- Material to process
□ □ □ □ □ □ □

/-! SUPPORT. Where a step can fault (R208, R234): from a state that meets the invariant an operation, once begun, takes
every micro-step without a fault, so what is left are the contracts that an operation tests before its first. -/

namespace Sys2Proof.Machine

/-! ## Inside an operation -/

/-- An operation in progress goes on without a fault. -/
theorem resume_ne_fault {s : State} (hinv : Inv s) (f : Fault) : resume s ≠ .fault f := by
  obtain ⟨t, ht, -⟩ := exists_run_of_costLeft_le hinv (costLeft_le_runLimit hinv)
  rw [resume, ht]
  nofun

/-- An operation begun in a position of the invariant has no fault. -/
theorem begin_ne_fault {s : State} {ms : List Micro} (hinv : Inv s) (hpos : TodoPos s ms) (f : Fault) :
    begin ms s ≠ .fault f := by
  obtain ⟨hb, henc, hout, -⟩ := hinv
  exact resume_ne_fault (s := { s with todo := ms }) ⟨hb, henc, hout, hpos.todoOk⟩ f

/-! ## Every operation -/

section
variable {s : State} {f : Fault} (hinv : Inv s) (ht : s.todo = [])
include hinv ht

theorem execStart_ne_fault (p : BitVec 4) : execStart p s ≠ .fault f := by
  obtain ⟨hrest, hunit⟩ := hinv.at_rest ht
  exact begin_ne_fault hinv (.pushStart hrest hunit (isLegalStart_startByte_local p)) f

/-- SEND faults without an open frame, and on a 13th payload byte (R122). -/
theorem execSend_fault {b : Byte} (h : execSend b s = .fault f) :
    s.encActive = false ∧ f = .encNotStarted .send ∨
      s.encActive = true ∧ s.encN = payloadMax ∧ f = .encPayloadTooLong := by
  obtain ⟨hrest, hunit⟩ := hinv.at_rest ht
  unfold execSend at h
  split_ifs at h with hactive hfull
  · cases h; exact .inl ⟨hactive, rfl⟩
  · cases h; exact .inr ⟨by simpa using hactive, hfull, rfl⟩
  · have ⟨_, ⟨_, _, hn⟩, _⟩ := hinv
    exact absurd h (begin_ne_fault hinv
      (.pushPayload hrest hunit (by simpa using hactive) (Nat.lt_of_le_of_ne hn hfull)) f)

/-- END faults without an open frame (R123). -/
theorem execEndFrame_fault (h : execEndFrame s = .fault f) :
    s.encActive = false ∧ f = .encNotStarted .endFrame := by
  obtain ⟨hrest, hunit⟩ := hinv.at_rest ht
  cases hactive : s.encActive with
  | false =>
    rw [execEndFrame, if_pos hactive] at h
    cases h; exact ⟨rfl, rfl⟩
  | true =>
    rw [execEndFrame_eq_begin hactive] at h
    split_ifs at h with hcnt
    · exact absurd h (begin_ne_fault hinv (.pushSideOfEnd hrest hunit hactive hcnt) f)
    · exact absurd h (begin_ne_fault hinv (.pushCheck hunit hactive (not_not.mp hcnt)) f)

/-- POLL faults inside a local frame only: what the buffer holds is what a rule wrote (R200, R208). -/
theorem execPoll_fault (h : execPoll s = .fault f) : s.encActive = true ∧ f = .relayDuringFrame := by
  obtain ⟨hrest, hunit⟩ := hinv.at_rest ht
  unfold execPoll at h
  split_ifs at h with hactive
  · cases h; exact ⟨hactive, rfl⟩
  · exact absurd h (begin_ne_fault hinv
      (.relay hrest (by simpa using hactive) (by simp) (.readHead hunit)) f)

theorem execTick_ne_fault (idle : Bool) : execTick idle s ≠ .fault f := by
  obtain ⟨hrest, hunit⟩ := hinv.at_rest ht
  unfold execTick
  split_ifs with hdue
  · obtain ⟨-, -, -, hactive⟩ := (idleDue_idleTicked_iff idle s).mp hdue
    exact begin_ne_fault (s := s.idleTicked) hinv (.pushIdle hrest hunit hactive) f
  · nofun

end

/-- SYNC faults inside a local frame only (R142). -/
theorem execSync_fault {now : Nat} {s : State} {f : Fault} (h : execSync now s = .fault f) :
    s.encActive = true ∧ f = .pauseDuringFrame := by
  unfold execSync at h
  split_ifs at h with hactive
  cases h; exact ⟨hactive, rfl⟩

/-! ## Every step -/

/-- A step that faults goes on with the operation in progress, or runs the next command. -/
theorem step_fault_cases {s : State} {f : Fault} (h : step s = .fault f) :
    resume s = .fault f ∨
      ∃ c es i, s.todo = [] ∧ s.agenda = .issue c :: es ∧ decode c = .ok i ∧
        exec i { s with agenda := es } = .fault f := by
  cases hr : s.running with
  | true => exact .inl (by simpa [step, hr] using h)
  | false =>
    rcases ha : s.agenda with _ | ⟨c | ⟨n, b, fe, ovr⟩ | n, es⟩
    · rw [step_of_agenda_nil hr ha] at h; cases h
    · by_cases ht : s.todo = []
      · cases hd : decode c with
        | ok i => exact .inr ⟨c, es, i, ht, rfl, hd, step_of_issue ht ha hd ▸ h⟩
        | error e => rw [step_of_issue_error ht ha hd] at h; cases h
      · rw [step_of_issue_waiting hr ht ha] at h; cases h
    · rw [step_of_arrive hr ha] at h; cases h
    · rw [step_of_drain hr ha] at h; cases h

/-- Settles O47: the fault is the issued command's, and each operation's own. -/
theorem onlyContractFaults : Obligations.OnlyContractFaults := by
  intro s f hinv h
  obtain hresume | ⟨c, es, i, ht, ha, hd, hexec⟩ := step_fault_cases h
  · exact absurd hresume (resume_ne_fault hinv f)
  refine ⟨c, es, i, ht, ha, hd, ?_⟩
  have hinv' : Inv { s with agenda := es } := inv_withAgenda es hinv
  cases i with
  | start p => exact absurd hexec (execStart_ne_fault hinv' ht p)
  | send b =>
    obtain ⟨hactive, hf⟩ | ⟨hactive, hn, hf⟩ := execSend_fault hinv' ht hexec
    · exact .inl ⟨b, rfl, hactive, hf⟩
    · exact .inr (.inl ⟨b, rfl, hactive, hn, hf⟩)
  | endFrame =>
    have hbroken := execEndFrame_fault hinv' ht hexec
    exact .inr (.inr (.inl ⟨rfl, hbroken⟩))
  | poll =>
    have hbroken := execPoll_fault hinv' ht hexec
    exact .inr (.inr (.inr (.inl ⟨rfl, hbroken⟩)))
  | tick idle => exact absurd hexec (execTick_ne_fault hinv' ht idle)
  | sync now =>
    have hbroken := execSync_fault hexec
    exact .inr (.inr (.inr (.inr ⟨now, rfl, hbroken⟩)))
  | rx b | rxOvr b | rxFe b | rxFeOvr b | reset => cases hexec

end Sys2Proof.Machine

/-! SUPPORT. Boards in a chain (R245, R246): a board that has just been reset relays a frame one hop on, and at the
reserved address puts the Chain-Too-Long frame in its place. -/

namespace Sys2Proof.Machine

/-! ## A frame of the reserved address -/

/-- Two cells on is another cell: R6 asks for three. -/
theorem State.inc_inc_ne {s : State} {i : Nat} (hsize : 3 ≤ s.cfg.rbSize) (hi : i < s.cfg.rbSize) :
    s.inc (s.inc i) ≠ i := by
  rw [State.inc_of_lt (State.inc_lt hsize i), State.inc_of_lt hi]
  split_ifs <;> omega

/-- A frame of the reserved address, received into an empty buffer and closed by a legal start byte, leaves the
Chain-Too-Long code as the first closed unit (R163, R169, R170). -/
theorem rx_reserved_frame {u closing : Byte} {body : List Byte} {s : State} (hu : isStart u = true)
    (haddr : addr u = reservedAddr) (hbody : ∀ c ∈ body, isBody c = true) (hclosing : isLegalStart closing = true)
    (hs : BufferOk s) (hmode : s.mode = .discard) (hempty : s.head = s.tail) (hovf : s.ovf = false) :
    ∃ t, execAll (rxOps (u :: body ++ [closing])) s = .next t ∧
      t.tail ≠ t.head ∧ t.cell t.tail = rbCtl ∧ t.ovf = false := by
  have hroom := inc_head_ne_tail_of_empty hs hempty
  have hfirst : exec (.rx u) s = .next (publishCode rbCtl s) := by
    rw [exec_rx_start_discard hu hmode, admitStart_of_room hroom, placeStart_of_reserved haddr]
  have hfree : (publishCode rbCtl s).inc (publishCode rbCtl s).head ≠ (publishCode rbCtl s).tail :=
    hempty ▸ State.inc_inc_ne hs.size hs.index.head_lt
  have hlast : exec (.rx closing) (publishCode rbCtl s) = .next (openFrame closing (publishCode rbCtl s)) := by
    rw [exec_rx_start_discard (s := publishCode rbCtl s) (isStart_of_isLegalStart hclosing) hmode,
      admitStart_of_room hfree, placeStart_of_addr_ne (addr_ne_of_isLegalStart hclosing)]
  have hbodies : execAll (rxOps body) (publishCode rbCtl s) = .next (publishCode rbCtl s) :=
    execAll_rx_body_discard hbody hmode
  have hcode : (publishCode rbCtl s).cell s.tail = rbCtl := hempty ▸ (cell_setCell_head rbCtl hs).1
  have hbuffer := (publishCode_keepsBuffer (code := rbCtl) rfl hmode hroom hs).1
  have hspan : 0 < s.span s.tail (s.inc s.head) := by
    rw [hempty, State.span_inc_self hs.index.tail_lt hs.size]
    decide
  have hops : rxOps (u :: body ++ [closing]) = .rx u :: (rxOps body ++ [.rx closing]) := by simp [rxOps]
  refine ⟨openFrame closing (publishCode rbCtl s), ?_, fun e => hroom e.symm, ?_, hovf⟩
  · rw [hops, execAll_cons hfirst, execAll_append hbodies, execAll_cons hlast]
    rfl
  · exact ((openFrame_keepsBuffer hclosing hfree hbuffer).2.cell 0 hspan).trans hcode

/-! ## One board -/

theorem streamBytes_symbols (bs : List Byte) : streamBytes (symbols bs) = bs := by
  induction bs with
  | nil => rfl
  | cons b bs ih => exact congrArg (b :: ·) ih

theorem State.roomFor_of_unbounded {s : State} (h : s.cfg.outqSize = none) (n : Nat) : s.roomFor n = true := by
  simp [State.roomFor, h]

/-- What the board pushes is read off the run of its operations. -/
theorem boardOutput_eq {c : Config} {m : Memory} {bytes sent : List Byte} {t : State}
    (h : execAll (rxOps (bytes ++ [idleByte]) ++ [.poll]) (State.resetWith c m) = .next t)
    (hout : t.out = symbols sent) : boardOutput c m bytes = sent := by
  rw [boardOutput, h]
  exact (congrArg streamBytes hout).trans (streamBytes_symbols sent)

section
variable {c : Config} {m : Memory} {payload : List Byte} (p : BitVec 4) (hc : c.Legal) (hqueue : c.outqSize = none)
  (hm : m.fits c) (hpayload : payload.length ≤ payloadMax)
include hc hqueue hm hpayload

/-- Below the reserved address the board relays the frame one hop on (R210). -/
theorem boardOutput_encodeFrame {a : BitVec 3} (ha : a ≠ 7) (hsize : 18 ≤ c.rbSize) :
    boardOutput c m (encodeFrame a p payload) = encodeFrame (a + 1) p payload := by
  have hlen : (encodeFrame a p payload).length ≤ 16 := (wireFrameLength a p payload hpayload).2
  have hfits : (encodeFrame a p payload).length + 2 ≤ c.rbSize := by omega
  obtain ⟨t, ht, hout, -⟩ := receivedFrameIsRelayedOneHopOn a p payload idleByte (State.resetWith c m) ha hpayload
    rfl (resetStateMeetsInvariant c m hc hm) ⟨rfl, rfl⟩ rfl rfl rfl rfl hfits (State.roomFor_of_unbounded hqueue _)
  exact boardOutput_eq ht hout

/-- At the reserved address the board sends the Chain-Too-Long frame in its place (R204, R212). -/
theorem boardOutput_encodeFrame_reserved :
    boardOutput c m (encodeFrame reservedAddr p payload) = mgmtFrameOf rbCtl := by
  obtain ⟨t, ht, hne, hcell, hovf⟩ := rx_reserved_frame (closing := idleByte) (s := State.resetWith c m)
    (isStart_startByte reservedAddr p) (addr_startByte reservedAddr p) (fun _ => isBody_of_mem_frameBody hpayload) rfl
    (resetStateMeetsInvariant c m hc hm).1 rfl rfl rfl
  have hside := execAll_rxOps_samePollSide ht
  have hroom : t.roomFor (4 + t.report.length) = true := State.roomFor_of_unbounded (hside.cfg ▸ hqueue) _
  obtain ⟨sent, d, hsent, -, hpoll⟩ := exec_poll_of_pseudo (hside.ready ⟨rfl, rfl⟩) hside.encActive hne
    (by rw [hcell]; rfl) hroom
  have hsent' : sent = mgmtFrameOf rbCtl := by
    rw [PseudoSent, hcell, State.report_eq_nil hovf, List.append_nil, List.nil_append] at hsent
    exact hsent.elim id And.right
  rw [encodeFrame_eq, ← hsent']
  exact boardOutput_eq ((execAll_append ht).trans (execAll_cons hpoll)) (congrArg (· ++ symbols sent) hside.out)

end

/-! ## The chain -/

/-- Settles O45: induction on the boards below the reserved address, and the eighth board finds it. -/
theorem frameCrossesSevenBoards : Obligations.FrameCrossesSevenBoards := by
  intro c ms p payload hc hsize hqueue hms hpayload
  have hchain : ∀ k, k ≤ 7 →
      chainOutput c ms k (encodeFrame 0 p payload) = encodeFrame (BitVec.ofNat 3 k) p payload := by
    intro k
    induction k with
    | zero => exact fun _ => rfl
    | succ k ih =>
      intro hk
      have ha : BitVec.ofNat 3 k ≠ 7 := by bv_omega
      rw [chainOutput, ih (by omega), boardOutput_encodeFrame p hc hqueue (hms k) hpayload ha hsize, BitVec.ofNat_add]
      rfl
  refine ⟨hchain, ?_⟩
  rw [chainOutput, hchain 7 le_rfl]
  exact boardOutput_encodeFrame_reserved p hc hqueue (hms 7) hpayload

□ □ □ □ □ □ □

- What you should do
Above are the records; print exactly the lines from the line with "on (R210). -/" to the line with "obtain ⟨t, ht, hout, -⟩", including both, and nothing else.

- Response below
/-- Below the reserved address the board relays the frame one hop on (R210). -/
theorem boardOutput_encodeFrame {a : BitVec 3} (ha : a ≠ 7) (hsize : 18 ≤ c.rbSize) :
    boardOutput c m (encodeFrame a p payload) = encodeFrame (a + 1) p payload := by
  have hlen : (encodeFrame a p payload).length ≤ 16 := (wireFrameLength a p payload hpayload).2
  have hfits : (encodeFrame a p payload).length + 2 ≤ c.rbSize := by omega
  obtain ⟨t, ht, hout, -⟩ := receivedFrameIsRelayedOneHopOn a p payload idleByte (State.resetWith c m) ha hpayload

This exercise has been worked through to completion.